According to Lawrence Berkeley National Laboratory, due to the explosive growth of artificial intelligence, it is estimated that data centers will consume up to 12 percent of total US electricity by 2028. Improving data center energy efficiency is one way scientists are attempting to make AI more sustainable.
Toward that goal, researchers at MIT and the MIT-IBM Watson AI Lab have developed a rapid prediction tool that tells data center operators how much power running a particular AI workload on a certain processor or AI accelerator chip will consume.
Their method produces reliable power estimates in a few seconds, unlike traditional modeling techniques, which can take hours or even days to obtain results. Furthermore, their forecasting tools can be applied to a wide range of hardware configurations – even emerging designs that have not yet been deployed.
Data center operators can use these estimations to effectively allocate limited resources across multiple AI models and processors, improving energy efficiency. Furthermore, this tool can allow algorithm developers and model providers to assess the potential energy consumption of a new model before it is deployed.
“The AI sustainability challenge is an urgent question we need to answer. Because our inference method is fast, convenient, and provides direct feedback, we hope it will make algorithm developers and data center operators more likely to think about reducing energy consumption,” says Kyungmi Lee, an MIT postdoc and lead author of a paper on this technique.
She is joined on the paper by Xie Song, a graduate student in electrical engineering and computer science (EECS); Yoon Kyung Lee and Xin Zhang, research managers at IBM Research and the MIT-IBM Watson AI Lab; Tamar Eilam, IBM Fellow, chief scientist for sustainable computing at IBM Research and member of the MIT-IBM Watson AI Lab; and senior author Ananth P. Chandrakasan, MIT provost, Vannevar Bush Professor of Electrical Engineering and Computer Science, and member of the MIT-IBM Watson AI Lab.

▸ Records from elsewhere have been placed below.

theorem State.onHeader_of_absent (absent : s.findColl id = none) (rank : ChipId) (h : LaunchHeader) :
    s.onHeader id rank h = s.keepEarly id (.contribHeader id rank h) := by
  unfold State.onHeader
  rw [absent]

theorem State.onMismatch_of_absent (absent : s.findColl id = none) : s.onMismatch id = s.keepEarly id (.mismatchNotice id) := by
  unfold State.onMismatch
  rw [absent]

theorem State.onCapacity_of_absent (absent : s.findColl id = none) : s.onCapacity id = s.keepEarly id (.capacityNotice id) := by
  unfold State.onCapacity
  rw [absent]

theorem State.onEc_of_absent (absent : s.findColl id = none) (rank : ChipId) (b : Nat) (ec : BitVec 16) :
    s.onEc id rank b ec = s.keepEarly id (.anchorEc id rank b ec) := by
  unfold State.onEc
  simp only [State.dueDeadline_of_absent absent, absent]

theorem State.onResult_of_absent (absent : s.findColl id = none) (owner : ChipId) (data side : List Byte) (ps : List ChipId) :
    s.onResult id owner data side ps = s.keepEarly id (.shardResult id owner data side ps) := by
  unfold State.onResult
  rw [absent]

theorem State.onCount_of_absent (absent : s.findColl id = none) (rank : ChipId) (k : Word) :
    s.onCount id rank k = s.keepEarly id (.countExchange id rank k) := by
  unfold State.onCount
  rw [absent]

theorem State.onContribution_of_absent (absent : s.findColl id = none) (rank : ChipId) (data side : List Byte) :
    s.onContribution id rank data side = s.keepEarly id (.contribution id rank data side) := by
  unfold State.onContribution
  simp only [State.dueDeadline_of_absent absent, absent]

end

/-! ### Arrivals for a collective in progress -/

/-- The collective is launched, has neither failed nor finished, and its deadline, if it has one, is ahead. -/
structure InProgress (s : State) (id : CollId) (c : Coll) : Prop where
  found : s.findColl id = some c
  sound : c.code = 0
  unfinished : c.finished = false
  early : s.hasDeadline c = true → s.now.toNat < s.deadlineAt c

section
variable {s : State} {id : CollId} {c : Coll} {rank : ChipId}

theorem InProgress.dueDeadline_eq (h : InProgress s id c) : s.dueDeadline id = s := by
  unfold State.dueDeadline
  simp only [h.found]
  refine if_neg fun due => ?_
  simp only [Bool.and_eq_true, decide_eq_true_eq] at due
  exact absurd (h.early due.1) (Nat.not_lt.2 due.2)

/-- A header that agrees in every field with the member's own launch joins the headers (R124). -/
theorem InProgress.onHeader_agreeing (p : InProgress s id c) {h : LaunchHeader} (pop : h.pop = c.pop) (xl : h.xl.toNat = c.xl)
    (sfmt : h.sfmt = c.sfmt) (dfmt : h.dfmt = c.dfmt) (n : h.n = c.n) : s.onHeader id rank h =
      (s.setColl { c with headers := dedup (c.headers ++ [rank.toNat]) }).movePayload id := by
  unfold State.onHeader
  simp only [p.found]
  rw [if_neg (by simp [p.sound, p.unfinished]), if_pos (by simp [pop, xl, sfmt, dfmt, n])]

/-- A header that differs in one field fails the collective everywhere (R124). -/
theorem InProgress.onHeader_differing (p : InProgress s id c) {h : LaunchHeader}
    (differs : h.pop ≠ c.pop ∨ h.xl.toNat ≠ c.xl ∨ h.sfmt ≠ c.sfmt ∨ h.dfmt ≠ c.dfmt ∨ h.n ≠ c.n) :
    s.onHeader id rank h = (s.failColl c 0x11).toMembers c "MISMATCH" [] := by
  unfold State.onHeader
  simp only [p.found]
  rw [if_neg (by simp [p.sound, p.unfinished])]
  refine if_neg fun agrees => ?_
  simp only [Bool.and_eq_true, decide_eq_true_eq, beq_iff_eq] at agrees
  obtain ⟨⟨⟨⟨pop, xl⟩, sfmt⟩, dfmt⟩, n⟩ := agrees
  simp [pop, xl, sfmt, dfmt, n] at differs

theorem InProgress.onMismatch_eq (p : InProgress s id c) : s.onMismatch id = s.failColl c 0x11 := by
  unfold State.onMismatch
  simp only [p.found]

/-- A notice of CAPACITY fails the collective, unless counts of an all-to-all-v are still to come (R131). -/
theorem InProgress.onCapacity_counted (p : InProgress s id c) (counted : c.pop ≠ 5 ∨ c.n ≤ c.counts.length) :
    s.onCapacity id = s.failColl c 0x13 := by
  unfold State.onCapacity
  simp only [p.found]
  refine if_neg fun waits => ?_
  simp only [Bool.and_eq_true, decide_eq_true_eq] at waits
  exact counted.elim (· waits.1.2) (Nat.not_le.2 waits.2)

/-- With counts still to come the notice is kept. -/
theorem InProgress.onCapacity_counting (p : InProgress s id c) (pop : c.pop = 5) (counting : c.counts.length < c.n) :
    s.onCapacity id = s.hold (.capacityNotice id) := by
  unfold State.onCapacity
  simp only [p.found]
  exact if_pos (by simp [p.sound, pop, counting])

section
variable (p : InProgress s id c) (wide : c.wide = true) (agreed : c.fixedAnchor = false)
include p wide agreed

/-- An ec value of a block without an anchor is kept, and the anchors that it completes form (R129). -/
theorem InProgress.onEc_unanchored (member : rank.toNat < c.n) {b : Nat} (unformed : c.anchors.find? (·.1 == b) = none)
    (ec : BitVec 16) : s.onEc id rank b ec = (s.setColl { c with
      ecs := c.ecs.filter (fun e => !(e.1 == rank.toNat && e.2.1 == b)) ++ [(rank.toNat, b, ec)] }).formAnchors id := by
  unfold State.onEc
  simp only [p.dueDeadline_eq, p.found, unformed]
  exact if_neg (by simp [p.sound, wide, agreed, member])

/-- An ec value of a block whose anchor has formed is answered at once (R129, R137). -/
theorem InProgress.onEc_anchored (member : rank.toNat < c.n) {b : Nat} {a : Nat × BitVec 16}
    (formed : c.anchors.find? (·.1 == b) = some a) (ec : BitVec 16) :
    s.onEc id rank b ec = (s.toRank c rank.toNat "ANCHOR" [b, a.2.toNat] [] []).pmcPrism c.die 0xC4 1 := by
  unfold State.onEc
  simp only [p.dueDeadline_eq, p.found, formed]
  exact if_neg (by simp [p.sound, wide, agreed, member])

end

/-- The anchors that contributor c holds for the blocks of rank o's shard, by ascending block. -/
def Coll.answered (c : Coll) (o : Nat) : List (BitVec 16) :=
  (List.range (c.blocks o)).filterMap fun b => (c.replies.find? fun e => e.1 == o && e.2.1 == b).map (·.2.2)

/-- The contribution to rank o's shard is converted against the anchors held and sent; a source that is bad is trouble for the
launching tile (R129, R130). -/
def State.sendConverted (s : State) (c : Coll) (o : Nat) : State :=
  let src := s.collSource c (c.runs o)
  match src.1.bad with
  | some e => src.1.st.trouble c.tile e
  | none =>
    let d := blockData (c.shardLen o) (c.convertShard (c.shardLen o) src.1.bytes src.2 (c.answered o))
    src.1.st.toRank c o "CONTRIB" [] d.1 d.2

theorem State.sendConverted_of_bad {o : Nat} {e : Trouble} (bad : (s.collSource c (c.runs o)).1.bad = some e) :
    s.sendConverted c o = (s.collSource c (c.runs o)).1.st.trouble c.tile e := by
  unfold State.sendConverted
  simp only [bad]

theorem State.sendConverted_of_good {o : Nat} (good : (s.collSource c (c.runs o)).1.bad = none) :
    let src := s.collSource c (c.runs o)
    let d := blockData (c.shardLen o) (c.convertShard (c.shardLen o) src.1.bytes src.2 (c.answered o))
    s.sendConverted c o = src.1.st.toRank c o "CONTRIB" [] d.1 d.2 := by
  intro src d
  unfold State.sendConverted
  simp only [good]
  rfl

/-- An anchor is kept, and the contribution goes once every block of the owner's shard is answered. -/
theorem InProgress.onReply_eq (p : InProgress s id c) (wide : c.wide = true) (agreed : c.fixedAnchor = false)
    (member : rank.toNat < c.n) {b : Nat} (block : b < c.blocks rank.toNat)
    (first : c.replies.any (fun e => e.1 == rank.toNat && e.2.1 == b) = false) (a : BitVec 16) :
    let k := { c with replies := c.replies ++ [(rank.toNat, b, a)] }
    s.onReply id rank b a = if (k.answered rank.toNat).length < k.blocks rank.toNat then s.setColl k else
      (s.setColl k).sendConverted k rank.toNat := by
  intro k
  unfold State.onReply
  simp only [p.found]
  exact if_neg (by simp [-List.any_eq_false, p.sound, wide, agreed, member, block, first])

section
variable (p : InProgress s id c) (member : rank.toNat < c.n) (inTime : c.late.contains rank.toNat = false)
  (up : c.failed.contains rank.toNat = false)
include p member inTime up

/-- A reduction's contribution joins in the order of arrival (R127, R128). -/
theorem InProgress.onContribution_reduced (reduces : c.reduces = true) (waits : c.shardDone = false)
    (first : c.contribs.any (·.rank == rank.toNat) = false) (data side : List Byte) :
    s.onContribution id rank data side = s.setColl { c with
      contribs := c.contribs ++ [⟨rank.toNat, data, side⟩], headers := dedup (c.headers ++ [rank.toNat]) } := by
  unfold State.onContribution
  simp only [p.dueDeadline_eq, p.found]
  rw [if_neg (by simp [member]), if_neg (ne_true_of_eq_false inTime), if_neg (by rw [p.sound, p.unfinished, up]; decide),
    if_pos reduces, if_neg (by rw [waits, first]; decide)]

section
variable (moves : c.reduces = false) (first : c.results.any (·.1 == rank.toNat) = false) {data : List Byte}
include moves first

/-- A moved piece that is its rank's first is written where the rank's elements go (Table 6.3). -/
theorem InProgress.onContribution_placed {rs : List Run}
    (place : c.pieceRuns rank.toNat (data.length * 8 / c.srcFmt.bits) = some rs) (side : List Byte) :
    s.onContribution id rank data side = (s.setColl { c with
      results := c.results ++ [(rank.toNat, [rank.toNat])], headers := dedup (c.headers ++ [rank.toNat]) }).deliver c rs data
        side := by
  unfold State.onContribution
  simp only [p.dueDeadline_eq, p.found, place]
  rw [if_neg (by simp [member]), if_neg (ne_true_of_eq_false inTime), if_neg (by rw [p.sound, p.unfinished, up]; decide),
    if_neg (ne_true_of_eq_false moves), if_neg (ne_true_of_eq_false first)]

/-- While its place is not known it is kept. -/
theorem InProgress.onContribution_unplaced
    (unknown : c.pieceRuns rank.toNat (data.length * 8 / c.srcFmt.bits) = none) (side : List Byte) :
    s.onContribution id rank data side = s.hold (.contribution id rank data side) := by
  unfold State.onContribution
  simp only [p.dueDeadline_eq, p.found, unknown]
  rw [if_neg (by simp [member]), if_neg (ne_true_of_eq_false inTime), if_neg (by rw [p.sound, p.unfinished, up]; decide),
    if_neg (ne_true_of_eq_false moves), if_neg (ne_true_of_eq_false first)]

end

end

/-- A result is written to the elements of its owner's shard (R127). -/
theorem InProgress.onResult_eq (p : InProgress s id c) (member : rank.toNat < c.n)
    (first : c.results.any (·.1 == rank.toNat) = false) (data side : List Byte) (present : List ChipId) :
    s.onResult id rank data side present = (s.setColl { c with
      results := c.results ++ [(rank.toNat, present.map (·.toNat))], source := if c.ouu then data else c.source,
      sourceSide := if c.ouu then side else c.sourceSide }).deliver c (c.runs rank.toNat) data side := by
  unfold State.onResult
  simp only [p.found]
  exact if_neg (by simp [-List.any_eq_false, p.sound, p.unfinished, member, first])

The research is being presented this week at the IEEE International Symposium on Performance Analysis of Systems and Software.

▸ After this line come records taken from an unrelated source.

-- ==== Sys2Proof/Machine/FrameDecoder.lean ====
section
/-!
DEFINITION. The Frame Decoder (43_frame_decoder.md R180 to R194): DECODE.
-/

namespace Sys2Proof.Machine

/-- The error branch: marker, priority sub-code, recorded kinds and payload, from the frame-type word alone
(R182, R185). -/
def errorEventOf (p : Params) (flagsWord : Word) (ts : Time) : ErrorEvent where
  marker    := true
  subcode   := (topKind p.layout flagsWord).code
  kindFlags := kindFlags p flagsWord
  payload   := payloadOf (errorPayloadByte p (kindFlags p flagsWord))
  timestamp := ts

/-- The frame branch (R186 to R188, R192, R193). -/
def frameOf (p : Params) (idWord dlcWord lo hi : Word) (ts : Time) : Frame where
  id        := frameId p.layout idWord
  flags     := frameFlags (frameId p.layout idWord)
  dlc       := dlcField p.layout dlcWord
  payload   := framePayload p.payloadFill (dlcField p.layout dlcWord) lo hi
  timestamp := ts

/-- The one DecodedEvent of a snapshot and a base (R180, R181). -/
def decodedEventOf (p : Params) (sr : Snapshot) (base : Time) : DecodedEvent :=
  let ts := absoluteTime base (snapTimestamp sr)
  if anyProtocolError p.layout sr.frameType then .error (errorEventOf p sr.frameType ts)
  else .frame (frameOf p sr.canId sr.dlc sr.dataLow sr.dataHigh ts)

/-- The holding registers both branches read, in the order of R181. -/
def decodeCommonReads : List ReadReg := [.frameType, .timestampHigh, .timestampLow]

/-- The holding registers only the frame branch reads (R181, R185). -/
def decodeFrameReads : List ReadReg := [.canId, .dlc, .dataLow, .dataHigh]

/-- DECODE with the reads of SR and `base` it makes: an invalid one is a fault (R22, R36, R173; log 22). -/
def decodeEvent (s : State) : Except Fault DecodedEvent :=
  match srFault decodeCommonReads s with
  | some f => .error f
  | none =>
    if s.baseValid then
      if anyProtocolError s.params.layout s.snap.frameType then .ok (decodedEventOf s.params s.snap s.base)
      else
        match srFault decodeFrameReads s with
        | some f => .error f
        | none => .ok (decodedEventOf s.params s.snap s.base)
    else .error .baseInvalid

/-- The ProtocolError exception of an event, if it is one (R181, R283). -/
def protocolErrorOf (ev : DecodedEvent) : List Exception :=
  match ev with
  | .frame _ => []
  | .error e => [.protocolError e.subcode e.kindFlags]

/-- The meaning of DECODE: the event is returned, no block state is written (R180); the error branch reports
ProtocolError (R181; log 18). -/
def execDecode (s : State) : Answer :=
  match decodeEvent s with
  | .ok ev => .next { s.returning (.event ev) with raised := s.raised ++ protocolErrorOf ev }
  | .error f => .fault f

end Sys2Proof.Machine
end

Accelerating Energy Assessment
Inside a data center, thousands of powerful graphics processing units (GPUs) operate to train and deploy AI models. The power consumption of a particular GPU will vary depending on its configuration and the workload it is handling.
Many traditional methods used to estimate energy consumption involve dividing the workload into separate stages and simulating how each module inside the GPU is being used one stage at a time. But AI workloads like model training and data preprocessing are very large and can take hours or even days to simulate in this manner.
“As an operator, if I want to compare different algorithms or configurations to find the most energy-efficient way to proceed, if a simulation would take several days, it would become very impractical,” says Lee.
To speed up the prediction process, the MIT researchers tried to use less-detailed information that could be predicted faster. They found that AI workloads often contain many repeatable patterns. They can use these patterns to generate the information needed for reliable but quick power estimation.
In many cases, algorithm developers write programs to run as efficiently as possible on the GPU. For example, they use well-structured optimizations to distribute work across parallel processing cores and move pieces of data in the most efficient way.
“These optimizations used by software developers create a regular structure and we are trying to take advantage of that,” Lee explains.
The researchers developed a lightweight estimation model, called EnergAIzer, that captures the GPU’s power usage patterns from those optimizations.
an accurate assessment
But while their estimate was fast, the researchers found that it did not take into account all energy costs. For example, whenever a GPU runs a program, it requires a certain energy cost to install and configure that program. Then every time the GPU runs an operation on a portion of the data, an additional energy cost must be paid.
Due to hardware fluctuations or collisions in accessing or transferring data, a GPU may not be able to utilize all of the available bandwidth, causing operations to slow down and consume more energy over time.
To account for these additional costs and variations, the researchers collected real measurements from GPUs to generate correction terms applied to their estimation model.
“This way, we can make predictions faster that are also very accurate,” she says.
Finally, a user can provide information about their workload, such as the AI models they want to run and the number and length of user inputs to process, and EnergAIzer will produce an energy consumption estimate in a matter of seconds.
The user can change the GPU configuration or adjust the operating speed to see how such design choices affect overall power consumption.
When researchers tested Energizer using real AI workload information from real GPUs, it could predict power consumption with only 8 percent error, which is comparable to traditional methods that can take hours to generate results.
Their method can also be used to predict the power consumption of future GPUs and emerging device configurations, as long as the hardware does not change drastically in a short period of time.
In the future, the researchers want to test Energizer on the latest GPU configurations and scale the model so it can be applied to multiple GPUs that are collaborating to run workloads.
“To really make an impact on sustainability, we need a tool that can provide fast energy estimation solutions across the entire stack for hardware designers, data center operators, and algorithm developers, so they can all be more aware of power consumption. With this tool, we’ve taken a step toward that goal,” says Lee.
This research was partially funded by the MIT-IBM Watson AI Lab.